> [Task]
The listing below is to be reproduced in full, character for character.

> [Given data]
-- ==== Sys2Proof/Machine/EbcCode.lean ====
section
/-! DEFINITION. Ehrost Block Code: block sizes, the reference decoder, the tokens of an encoder's level, the self-check, the engines' counters
(R191-R208, R214). -/

namespace Sys2Proof.Machine

open Sys2Proof

/-- Raw size of a coded block of a width code: 256 bytes per bit of width (R75). -/
def rawSize (widthCode : Nat) : Nat := 256 * 2 ^ widthCode
/-- Slot size for a ratio code 1, 2, 3 (R75). -/
def slotSize (widthCode ratioCode : Nat) : Nat := rawSize widthCode / 2 ^ ratioCode

/-- How a slot decodes (R203). -/
inductive EbcResult where
  | ok (raw : List Byte) | short | overrun
  deriving DecidableEq, Repr

/-- `k` bytes appended one by one, each read from what stands before it (R201). -/
def ebcCopy : Nat → (Array Byte → Byte) → Array Byte → Array Byte
  | 0, _, out => out
  | k + 1, f, out => ebcCopy k f (out.push (f out))

/-- One token after another from slot position `i` (R204). `fuel` bounds the tokens: each takes at least one slot byte. -/
def ebcTokens (slot ref : Array Byte) (hasRef : Bool) (raw lb : Nat) : Nat → Nat → Array Byte → EbcResult
  | 0, _, _ => .short
  | fuel + 1, i, out =>
    let o := out.size
    let byte (k : Nat) : Nat := (slot.getD k 0).toNat
    if o ≥ raw then .ok out.toList
    else if i ≥ slot.size then .short
    else
      let c := byte i
      let i := i + 1
      if c < 0x40 then
        let n := c + 1
        if i + n > slot.size then .short
        else if o + n > raw then .overrun
        else ebcTokens slot ref hasRef raw lb fuel (i + n) (ebcCopy n (fun a => slot.getD (i + (a.size - o)) 0) out)
      else if c < 0x80 then
        let n := c % 64 + 3
        if i + 1 > slot.size then .short
        else if o + n > raw then .overrun
        else ebcTokens slot ref hasRef raw lb fuel (i + 1) (ebcCopy n (fun _ => slot.getD i 0) out)
      else if c = 0xC9 then
        let d := byte i + 256 * byte (i + 1)
        let n := d + 1
        if i + 3 > slot.size then .short
        else if d / 2048 != 0 || o + n > raw then .overrun
        else ebcTokens slot ref hasRef raw lb fuel (i + 3) (ebcCopy n (fun _ => slot.getD (i + 2) 0) out)
      else if c < 0xC0 then
        let d := byte i + 256 * byte (i + 1)
        let n := c % 64 + 3
        if i + 2 > slot.size then .short
        else if d = 0 || d / 2048 != 0 || d > o || o + n > raw then .overrun
        else ebcTokens slot ref hasRef raw lb fuel (i + 2) (ebcCopy n (fun a => a.getD (a.size - d) 0) out)
      else if c ≤ 0xC3 then
        let n := byte i + 1
        let d := (c % 4 + 1) * lb
        if i + 1 > slot.size then .short
        else if o + n > raw || (!hasRef && o < d) then .overrun
        else ebcTokens slot ref hasRef raw lb fuel (i + 1)
          (ebcCopy n (fun a => if d ≤ a.size then a.getD (a.size - d) 0 else ref.getD (a.size + 8 * lb - d) 0) out)
      else if c = 0xC8 then
        let n := byte i + 1
        if i + 1 > slot.size then .short
        else if o + n > raw || !hasRef then .overrun
        else ebcTokens slot ref hasRef raw lb fuel (i + 1) (ebcCopy n (fun a => ref.getD a.size 0) out)
      else .overrun

/-- The reference decoder of R204 for a width code. -/
def ebcDecode (widthCode : Nat) (slot : List Byte) (ref : Option (List Byte)) : EbcResult :=
  let raw := rawSize widthCode
  ebcTokens slot.toArray (ref.getD []).toArray ref.isSome raw (raw / 8) (slot.length + 1) 0 #[]

/-! ## Engine counters (R214) -/

def modEng (s : State) (e : Fin 4) (f : EbcEngine → EbcEngine) : State := { s with ebc := vmod s.ebc e f }

/-- An engine has processed a block. -/
def engBlock (s : State) (e : Fin 4) : State := modEng s e fun x => { x with blocks := (x.blocks + 1) % 2 ^ 32, busy := false, level := 0 }
def engShort (s : State) (e : Fin 4) : State := modEng s e fun x => { x with short := satAdd 0xFFF x.short 1 }
def engOverrun (s : State) (e : Fin 4) : State := modEng s e fun x => { x with overrun := satAdd 0xFFF x.overrun 1 }
def engVerify (s : State) (e : Fin 4) : State := modEng s e fun x => { x with verify := satAdd 0xFF x.verify 1 }
def engNoFit (s : State) (e : Fin 4) : State := modEng s e fun x => { x with noFit := sat32 x.noFit 1 }

/-- How an encode ends (R207, R208). -/
inductive EncResult where
  | stored (slot : List Byte) | noFit | verify
  deriving DecidableEq, Repr

/-- Whether a token sequence keeps to the tokens of a level: LIT, FILL and LONGFILL; MATCH from level 1; UP with D = 1 and sources within the
block from level 2; every token at level 3 (R205). `lb` is the bytes of a line, `o` the output position. -/
def ebcLevelOk (level lb : Nat) : Nat → List Byte → Nat → Bool
  | 0, _, _ => true
  | _, [], _ => true
  | fuel + 1, c :: rest, o =>
    let c := c.toNat
    let next (n : Nat) : Nat := (rest.getD n 0).toNat
    if c < 0x40 then ebcLevelOk level lb fuel (rest.drop (c + 1)) (o + c + 1)
    else if c < 0x80 then ebcLevelOk level lb fuel (rest.drop 1) (o + c % 64 + 3)
    else if c < 0xC0 then level ≥ 1 && ebcLevelOk level lb fuel (rest.drop 2) (o + c % 64 + 3)
    else if c = 0xC0 then level ≥ 2 && (level == 3 || o ≥ lb) && ebcLevelOk level lb fuel (rest.drop 1) (o + next 0 + 1)
    else if c = 0xC9 then ebcLevelOk level lb fuel (rest.drop 3) (o + next 0 + 256 * next 1 + 1)
    else level == 3 && ebcLevelOk level lb fuel (rest.drop 1) (o + next 0 + 1)

/-- An encode with its self-check: the slot, padded with 0x00, or why it is not stored (R194, R205-R208). A coding longer than the slot is NOFIT; so is
one beyond the level's tokens, which no encoder of that level finds [A 28]. -/
def ebcEncodeChecked (level widthCode : Nat) (raw : List Byte) (ref : Option (List Byte)) (slot : Nat) : EncResult :=
  match Config.ebcEncode level raw ref slot with
  | none => .noFit
  | some ts =>
    if ts.length > slot || !ebcLevelOk level (rawSize widthCode / 8) ts.length ts 0 then .noFit
    else
      let out := ts ++ List.replicate (slot - ts.length) 0
      if ebcDecode widthCode out ref = .ok raw then .stored out else .verify

end Sys2Proof.Machine
end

> [Result of this exercise]
-- ==== Sys2Proof/Machine/EbcCode.lean ====
section
/-! DEFINITION. Ehrost Block Code: block sizes, the reference decoder, the tokens of an encoder's level, the self-check, the engines' counters
(R191-R208, R214). -/

namespace Sys2Proof.Machine

open Sys2Proof

/-- Raw size of a coded block of a width code: 256 bytes per bit of width (R75). -/
def rawSize (widthCode : Nat) : Nat := 256 * 2 ^ widthCode
/-- Slot size for a ratio code 1, 2, 3 (R75). -/
def slotSize (widthCode ratioCode : Nat) : Nat := rawSize widthCode / 2 ^ ratioCode

/-- How a slot decodes (R203). -/
inductive EbcResult where
  | ok (raw : List Byte) | short | overrun
  deriving DecidableEq, Repr

/-- `k` bytes appended one by one, each read from what stands before it (R201). -/
def ebcCopy : Nat → (Array Byte → Byte) → Array Byte → Array Byte
  | 0, _, out => out
  | k + 1, f, out => ebcCopy k f (out.push (f out))

/-- One token after another from slot position `i` (R204). `fuel` bounds the tokens: each takes at least one slot byte. -/
def ebcTokens (slot ref : Array Byte) (hasRef : Bool) (raw lb : Nat) : Nat → Nat → Array Byte → EbcResult
  | 0, _, _ => .short
  | fuel + 1, i, out =>
    let o := out.size
    let byte (k : Nat) : Nat := (slot.getD k 0).toNat
    if o ≥ raw then .ok out.toList
    else if i ≥ slot.size then .short
    else
      let c := byte i
      let i := i + 1
      if c < 0x40 then
        let n := c + 1
        if i + n > slot.size then .short
        else if o + n > raw then .overrun
        else ebcTokens slot ref hasRef raw lb fuel (i + n) (ebcCopy n (fun a => slot.getD (i + (a.size - o)) 0) out)
      else if c < 0x80 then
        let n := c % 64 + 3
        if i + 1 > slot.size then .short
        else if o + n > raw then .overrun
        else ebcTokens slot ref hasRef raw lb fuel (i + 1) (ebcCopy n (fun _ => slot.getD i 0) out)
      else if c = 0xC9 then
        let d := byte i + 256 * byte (i + 1)
        let n := d + 1
        if i + 3 > slot.size then .short
        else if d / 2048 != 0 || o + n > raw then .overrun
        else ebcTokens slot ref hasRef raw lb fuel (i + 3) (ebcCopy n (fun _ => slot.getD (i + 2) 0) out)
      else if c < 0xC0 then
        let d := byte i + 256 * byte (i + 1)
        let n := c % 64 + 3
        if i + 2 > slot.size then .short
        else if d = 0 || d / 2048 != 0 || d > o || o + n > raw then .overrun
        else ebcTokens slot ref hasRef raw lb fuel (i + 2) (ebcCopy n (fun a => a.getD (a.size - d) 0) out)
      else if c ≤ 0xC3 then
        let n := byte i + 1
        let d := (c % 4 + 1) * lb
        if i + 1 > slot.size then .short
        else if o + n > raw || (!hasRef && o < d) then .overrun
        else ebcTokens slot ref hasRef raw lb fuel (i + 1)
          (ebcCopy n (fun a => if d ≤ a.size then a.getD (a.size - d) 0 else ref.getD (a.size + 8 * lb - d) 0) out)
      else if c = 0xC8 then
        let n := byte i + 1
        if i + 1 > slot.size then .short
        else if o + n > raw || !hasRef then .overrun
        else ebcTokens slot ref hasRef raw lb fuel (i + 1) (ebcCopy n (fun a => ref.getD a.size 0) out)
      else .overrun

/-- The reference decoder of R204 for a width code. -/
def ebcDecode (widthCode : Nat) (slot : List Byte) (ref : Option (List Byte)) : EbcResult :=
  let raw := rawSize widthCode
  ebcTokens slot.toArray (ref.getD []).toArray ref.isSome raw (raw / 8) (slot.length + 1) 0 #[]

/-! ## Engine counters (R214) -/

def modEng (s : State) (e : Fin 4) (f : EbcEngine → EbcEngine) : State := { s with ebc := vmod s.ebc e f }

/-- An engine has processed a block. -/
def engBlock (s : State) (e : Fin 4) : State := modEng s e fun x => { x with blocks := (x.blocks + 1) % 2 ^ 32, busy := false, level := 0 }
def engShort (s : State) (e : Fin 4) : State := modEng s e fun x => { x with short := satAdd 0xFFF x.short 1 }
def engOverrun (s : State) (e : Fin 4) : State := modEng s e fun x => { x with overrun := satAdd 0xFFF x.overrun 1 }
def engVerify (s : State) (e : Fin 4) : State := modEng s e fun x => { x with verify := satAdd 0xFF x.verify 1 }
def engNoFit (s : State) (e : Fin 4) : State := modEng s e fun x => { x with noFit := sat32 x.noFit 1 }

/-- How an encode ends (R207, R208). -/
inductive EncResult where
  | stored (slot : List Byte) | noFit | verify
  deriving DecidableEq, Repr

/-- Whether a token sequence keeps to the tokens of a level: LIT, FILL and LONGFILL; MATCH from level 1; UP with D = 1 and sources within the
block from level 2; every token at level 3 (R205). `lb` is the bytes of a line, `o` the output position. -/
def ebcLevelOk (level lb : Nat) : Nat → List Byte → Nat → Bool
  | 0, _, _ => true
  | _, [], _ => true
  | fuel + 1, c :: rest, o =>
    let c := c.toNat
    let next (n : Nat) : Nat := (rest.getD n 0).toNat
    if c < 0x40 then ebcLevelOk level lb fuel (rest.drop (c + 1)) (o + c + 1)
    else if c < 0x80 then ebcLevelOk level lb fuel (rest.drop 1) (o + c % 64 + 3)
    else if c < 0xC0 then level ≥ 1 && ebcLevelOk level lb fuel (rest.drop 2) (o + c % 64 + 3)
    else if c = 0xC0 then level ≥ 2 && (level == 3 || o ≥ lb) && ebcLevelOk level lb fuel (rest.drop 1) (o + next 0 + 1)
    else if c = 0xC9 then ebcLevelOk level lb fuel (rest.drop 3) (o + next 0 + 256 * next 1 + 1)
    else level == 3 && ebcLevelOk level lb fuel (rest.drop 1) (o + next 0 + 1)

/-- An encode with its self-check: the slot, padded with 0x00, or why it is not stored (R194, R205-R208). A coding longer than the slot is NOFIT; so is
one beyond the level's tokens, which no encoder of that level finds [A 28]. -/
def ebcEncodeChecked (level widthCode : Nat) (raw : List Byte) (ref : Option (List Byte)) (slot : Nat) : EncResult :=
  match Config.ebcEncode level raw ref slot with
  | none => .noFit
  | some ts =>
    if ts.length > slot || !ebcLevelOk level (rawSize widthCode / 8) ts.length ts 0 then .noFit
    else
      let out := ts ++ List.replicate (slot - ts.length) 0
      if ebcDecode widthCode out ref = .ok raw then .stored out else .verify

end Sys2Proof.Machine
end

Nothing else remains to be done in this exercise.